The following sections describe different conditions that can inhibit parallelization.

Additionally, +Onoloop_transform and +Onoinline may be helpful options if you experience any problem while using +Oparallel.

Calling Routines with Side Effects

The compiler will not parallelize any loop containing a call to a routine that has side effects. A routine has side effects if it does any of the following:

  • Modifies its arguments

  • Modifies an extern or static variable

  • Redefines variables that are local to the calling routine

  • Performs I/O

  • Calls another subroutine or function that does any of the above

Indeterminate Iteration Counts

If the compiler determines that a runtime determination of a loop's iteration count cannot be made before the loop starts to execute, the compiler will not parallelize the loop. The reason for this precaution is that the runtime code must know the iteration count in order to know how many iterations to distribute to the different processors for execution.

The following conditions can prevent a runtime count:

  • The loop is an infinite loop.

  • A conditional break statement or goto out of the loop appears in the loop.

  • The loop modifies either the loop-control or loop-limit variable.

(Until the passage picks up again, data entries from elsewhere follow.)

/-- Move a job-core's targeted plots to its queue while there is room. -/
def targetLoop (jobid i : Nat) : Nat → State → State
  | 0, s => s
  | fuel + 1, s =>
    match jobAt s jobid with
    | none => s
    | some j =>
      match (tabGet j.jcores i {}).targeted with
      | [] => s
      | p :: ps =>
        if (dealable s j).any (fun d => d.1 = i) then
          targetLoop jobid i fuel (modJc (queuePlot s j i p) jobid i fun x => { x with targeted := ps })
        else s

/-- Deal what can be dealt for a job. -/
def deal (s : State) (jobid : Nat) : State :=
  match jobAt s jobid with
  | none => s
  | some j =>
    dealLoop jobid j.undealt.length
      (j.jcores.foldl (fun st c => targetLoop jobid c.1 c.2.targeted.length st) s)

/-! ### Saving (R202) -/

/-- Insert a plot in dealing order. -/
def insertPlot (p : Plot) : List Plot → List Plot
  | [] => [p]
  | q :: qs => if p.seq < q.seq then p :: q :: qs else q :: insertPlot p qs

/-- STOP: issue and fetch stop; fetched commands are discarded and refetched by index on restore, faulted fetches too; QUEUED plots
leave the core's queue; a pending MEM.WAIT is withdrawn, its watch, its next read and its TIMEOUT with it (R202). -/
def stopCtx (x : Ctx) : Ctx :=
  { x with queue := [], plotq := [], fetchMiss := none, fetchFault := none
           run := x.run.map fun r => { r with fetched := r.issued }
           nextRun := x.nextRun.map fun r => { r with fetched := 0 }
           wait := match x.wait with
             | some (.mem va cond value _ _ np q) => some (.mem va cond value none none np q)
             | o => o }

/-- A RESIDENT job-core enters SAVING (R201, R202); its dealt plots return to the dealing order and are dealt on (R199). -/
def startSave (s : State) (jobid jcore : Nat) : State :=
  match jobAt s jobid with
  | none => s
  | some j =>
    let jc := tabGet j.jcores jcore {}
    match slotAt s jc.core jc.slot with
    | none => s
    | some sl =>
      let q := sl.ctx.plotq
      let s1 := modCtx s jc.core jc.slot stopCtx
      let s2 := modJob s1 jobid fun x => { x with
        undealt := (q.filter fun p => p.target = none).foldr insertPlot x.undealt }
      deal (countEv (modJc s2 jobid jcore fun y => { y with
        st := .saving, phase := .quiesce, drained := false
        targeted := (q.filter fun p => p.target ≠ none) ++ y.targeted }) jc.core 0x000E (jobTenant jobid)) jobid

/-! ### Pre-emption (R201) -/

/-- Resident job-cores of a core that `ok` admits, worst priority first, then most recently made resident. -/
def victimOrder (s : State) (k : Core) (ok : Slot → Bool) : List (Nat × Slot) :=
  let rs := k.order.reverse.filterMap fun i => match tabFind k.slots i with
    | some sl => match jobAt s sl.jobid with
      | some j => if (tabGet j.jcores sl.jcore {}).st = .resident ∧ ok sl then some (i, sl) else none
      | none => none
    | none => none
  let prio (p : Nat × Slot) : Nat := match jobAt s p.2.jobid with | some j => j.prio | none => 8
  [7, 6, 5, 4, 3, 2, 1, 0].flatMap fun n => rs.filter fun p => prio p = n

/-- The shortest start of the list whose removal opens the core. -/
def shortestOpening (s : State) (jobid jcore c : Nat) (j : Job) (k : Core) (taken : List (Nat × Slot)) :
    List (Nat × Slot) → Option (List (Nat × Slot))
  | [] => if coreOpen s jobid jcore j c k then some taken else none
  | v :: vs =>
    if coreOpen s jobid jcore j c k then some taken
    else shortestOpening s jobid jcore c j { k with slots := tabDel k.slots v.1 } (taken ++ [v]) vs

/-- Save-pool tiles that a list of victims needs. -/
def victimTiles (k : Core) (vs : List (Nat × Slot)) : Nat := (vs.map fun v => slotTiles k v.2).sum

/-- Reserve a core for a job-core and send the victims into SAVING. -/
def takeVictims (s : State) (jobid jcore c : Nat) (vs : List (Nat × Slot)) : State :=
  let r : Reserve := { core := c, jobid := jobid, jcore := jcore, victims := vs.map fun v => (v.2.jobid, v.2.jcore) }
  vs.foldl (fun st v => startSave st v.2.jobid v.2.jcore)
    { s with jobs := { s.jobs with reserves := s.jobs.reserves ++ [r] } }

/-- A job-core seeks a pre-emption (R201). -/
def seekPreempt (s : State) (jobid jcore : Nat) (j : Job) : State :=
  let p := effPrio s jobid
  let cands := allCores.filterMap fun c =>
    let k := coreAt s c
    if (jobMask s j).getLsbD c ∧ !(k.slots.any fun q => q.2.jobid = jobid) then
      let vs := victimOrder s k fun sl =>
        decide (p < (match jobAt s sl.jobid with | some x => x.prio | none => 0))
          && !s.jobs.nopreempt.getLsbD (jobTenant sl.jobid)
      match shortestOpening s jobid jcore c j k [] vs with
      | some w => if savePoolUsed s + victimTiles k w ≤ savePool then some (c, w) else none
      | none => none
    else none
  match cands with
  | [] => s
  | q :: qs =>
    let b := qs.foldl (fun b x => if x.2.length < b.2.length then x else b) q
    takeVictims s jobid jcore b.1 b.2

/-! ### Placement decision (R197) -/

/-- A pending job-core and its order key. -/
structure Pend where
  jobid : Nat
  jcore : Nat
  key : List Nat
  deriving DecidableEq, Repr

/-- Lexicographic order of keys. -/
def keyLt : List Nat → List Nat → Bool
  | a :: as, b :: bs => if a < b then true else if b < a then false else keyLt as bs
  | _, _ => false

/-- Insert by key. -/
def pendInsert (p : Pend) : List Pend → List Pend
  | [] => [p]
  | q :: qs => if keyLt p.key q.key then p :: q :: qs else q :: pendInsert p qs

/-- Pending job-cores in the order in which they are served. -/
def pendingCores (s : State) : List Pend :=
  (s.jobs.jobs.flatMap fun q => q.2.jcores.filterMap fun c =>
    if c.2.st = .saved ∨ (c.2.st = .unplaced ∧ q.2.ending = none) then
      some (⟨q.1, c.1, [effPrio s q.1, if c.2.st = .saved then 0 else 1, c.2.pendingSince, q.1, c.1]⟩ : Pend)
    else none).foldr pendInsert []

/-- Serve one pending job-core.  A job-core for which a core is reserved counts toward MINCORES: pre-emption never serves growth
beyond it. -/
def servePending (s : State) (p : Pend) : State :=
  match jobAt s p.jobid with
  | none => s
  | some j =>
    let jc := tabGet j.jcores p.jcore {}
    if jc.st = .saved ∧ coreOpen s p.jobid p.jcore j jc.savedFrom (coreAt s jc.savedFrom) then
      placeOn s p.jobid p.jcore jc.savedFrom
    else match bestOpen s p.jobid p.jcore j with
    | some c => placeOn s p.jobid p.jcore c
    | none =>
      let held := (j.jcores.filter fun c => c.2.st = .resident ∨ c.2.st = .saving ∨ c.2.st = .restoring).length
      let held1 := held + (s.jobs.reserves.filter fun r => r.jobid = p.jobid).length
      let waiting := s.jobs.reserves.any fun r => r.jobid = p.jobid ∧ r.jcore = p.jcore
      if held1 < j.mincores ∧ !waiting ∧ !inherits s p.jobid then seekPreempt s p.jobid p.jcore j else s

/-- Serve every pending job-core in its turn. -/
def serveAllPending (s : State) : State := (pendingCores s).foldl servePending s

/-- Placement decisions until none starts or ends an inheritance: a victim that enters SAVING may be a holder's last RESIDENT
job-core, and the start of inheritance is itself a placement decision (R208). -/
def placeLoop : Nat → State → State
  | 0, s => s
  | n + 1, s =>
    let r := updateInherit (serveAllPending s)
    if r.2 then placeLoop n r.1 else r.1

/-- A placement decision, with those that it brings about. -/
def placement (s : State) : State := placeLoop (s.jobs.jobs.length + 1) s

/-- Update inheritance; its start or end is itself a placement decision (R208). -/
def inheritStep (s : State) : State :=
  let r := updateInherit s
  if r.2 then placement r.1 else r.1

/-! ### Semaphores (R110 to R112, R207) -/

/-- Change a semaphore. -/
def setSem (s : State) (h : Nat) (m : Sem) : State := { s with jobs := { s.jobs with sems := tabPut s.jobs.sems h m } }

/-- Priority of a waiter: its job's; a collective group waits with priority 0 (R325). -/
def waiterPrio (s : State) (x : SemWaiter) : Nat :=
  if x.group.isSome then 0 else match jobAt s x.jobid with | some j => j.prio | none => 8

/-- The waiter served next: best priority, then arrival (R110, R209). -/
def bestWaiter (s : State) : List SemWaiter → Option SemWaiter
  | [] => none
  | w :: ws =>
    match bestWaiter s ws with
    | none => some w
    | some v =>
      if waiterPrio s v < waiterPrio s w ∨ (waiterPrio s v = waiterPrio s w ∧ v.num < w.num) then some v else some w

/-- Clear the wait of a job-core, wherever its context is (R112). -/
def clearWait (s : State) (jobid jcore : Nat) : State :=
  match jobAt s jobid with
  | none => s
  | some j =>
    let jc := tabGet j.jcores jcore {}
    if jc.st = .saved then
      modJc s jobid jcore fun x => { x with area := x.area.map fun a => { a with ctx := { a.ctx with wait := none } } }
    else modCtx s jc.core jc.slot fun x => { x with wait := none }

/-- A wait has its amount: the job-core goes on, or the group reads its next descriptor (R112, R325). -/
def granted (s : State) (w : SemWaiter) : State :=
  match w.group with
  | some k => { s with fab := { s.fab with groups := tabUpd s.fab.groups k fun g => { g with taken := true } } }
  | none => clearWait s w.jobid w.jcore

/-- Grant queued waits while the best waiter's amount is there (R110, R112). -/
def grantLoop (h : Nat) : Nat → State → State
  | 0, s => s
  | fuel + 1, s =>
    match tabFind s.jobs.sems h with
    | none => s
    | some m =>
      match bestWaiter s m.waiters with
      | none => s
      | some w =>
        if w.amount ≤ m.count then
          grantLoop h fuel (granted (setSem s h { m with
            count := m.count - w.amount
            holder := if m.lock then some w.jobid else none
            waiters := m.waiters.erase w }) w)
        else s

/-- Serve the waiters of a semaphore. -/
def semGrant (s : State) (h : Nat) : State :=
  match tabFind s.jobs.sems h with
  | none => s
  | some m => inheritStep (grantLoop h m.waiters.length s)

/-- Status with which a signal is refused, in R111's order; none when it is made. -/
def signalBad (s : State) (jobid h n : Nat) : Option Nat :=
  match tabFind s.jobs.sems h with
  | none => some stNoPerm
  | some m =>
    if jobTenant m.owner ≠ jobTenant jobid then some stNoPerm
    else if m.lock ∧ m.holder ≠ some jobid then some stNoPerm
    else if n = 0 ∨ 2 ^ 32 ≤ m.count + n ∨ (m.lock ∧ (n ≠ 1 ∨ m.count = 1)) then some stBadParam
    else none

/-- Add to a semaphore and serve its waiters (R111). -/
def semAdd (s : State) (h n : Nat) : State :=
  match tabFind s.jobs.sems h with
  | none => s
  | some m => semGrant (setSem s h { m with count := m.count + n }) h

/-- Halt a job-core over its SEM.WAIT (R111, R207, R110): wherever its context is. -/
def haltWaiter (s : State) (jobid jcore status h : Nat) : State :=
  match jobAt s jobid with
  | none => s
  | some j =>
    let jc := tabGet j.jcores jcore {}
    let upd (x : Ctx) : Ctx := match x.wait with
      | some (.sem _ _ _ q) => { x with wait := none, halt := some (.refused q) }
      | _ => x
    if jc.st = .saved then
      match jc.area with
      | none => s
      | some a =>
        let q := match a.ctx.wait with | some (.sem _ _ _ q) => q | _ => {}
        let plotid := match a.ctx.run with | some r => r.plot.plotid | none => 0
        postFault (modJc s jobid jcore fun x => { x with area := some { a with ctx := upd a.ctx } }) (jobTenant jobid)
          { bytes := commandRecord (merAt s jc.savedFrom) jc.savedFrom jc.slot jobid plotid q.idx (cmdOp q.bytes) status
              (cmdTag q.bytes) h, holder := .core jc.savedFrom jc.slot jobid }
    else
      match slotAt s jc.core jc.slot with
      | some sl =>
        match sl.ctx.wait with
        | some (.sem _ _ _ q) =>
          haltCmd (modCtx s jc.core jc.slot fun x => { x with wait := none }) jc.core jc.slot q status h
        | _ => s
      | none => s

  • The loop is a while construct and the condition being tested is defined within the loop.

Data Dependence

When a loop is parallelized, the iterations are executed independently on different processors, and the order of execution will differ from the serial order that occurs on a single processor. This effect of parallelization is not a problem. The iterations could be executed in any order with no effect on the results. Consider the following loop:

for (i=0; i<5; i++)
a[i] = a[i] * b[i]

In this example, the array a would always end up with the same data regardless of whether the order of execution were 0-1-2-3-4, 4-3-2-1-0, 3-1-4-0-2, or any other order. The independence of each iteration from the others makes the loop eligible candidate for parallelization.

Such is not the case in the following:

for (i=1; i<5; i++)
a[i] = a[i-1] * b[i]

In this loop, the order of execution does matter. The data used in iteration i is dependent upon the data that was produced in the previous iteration [i-1]. a would end up with very different data if the order of execution were any other than 1-2-3-4. The data dependence in this loop thus makes it ineligible for parallelization.

Not all data dependences must inhibit parallelization. The following paragraphs discuss some of the exceptions.

Nested Loops and Matrices

Some nested loops that operate on matrices may have a data dependence in the inner loop only, allowing the outer loop to be parallelized. Consider the following:

for (i=0; i<10; i++)
for (j=1; j<100; j++)
a[i][j] = a[i][j-1] + 1;

The data dependence in this nested loop occurs in the inner [j] loop: Each row access of a[j][i] depends upon the preceding row [j-1] having been assigned in the previous iteration. If the iterations of the j loop were to execute in any other order than the one in which they would execute on a single processor, the matrix would be assigned different values. The inner loop, therefore, must not be parallelized.

But no such data dependence appears in the outer loop: Each column access is independent of every other column access. Consequently, the compiler can safely distribute entire columns of the matrix to execute on different processors; the data assignments will be the same regardless of the order in which the columns are executed, so long as each executes in serial order.

Assumed Dependences

When analyzing a loop, the compiler will err on the safe side and assume that what looks like a data dependence really is one and so not parallelize the loop. Consider the following:

for (i=100; i<200; i++)
a[i] = a[i-k];

The compiler will assume that a data dependence exists in this loop because it appears that data that has been defined in a previous iteration is being used in a later iteration. However, if the value of k is 100, the dependence is assumed rather than real because a[i-k] is defined outside the loop.

© Hewlett-Packard Development Company, L.P.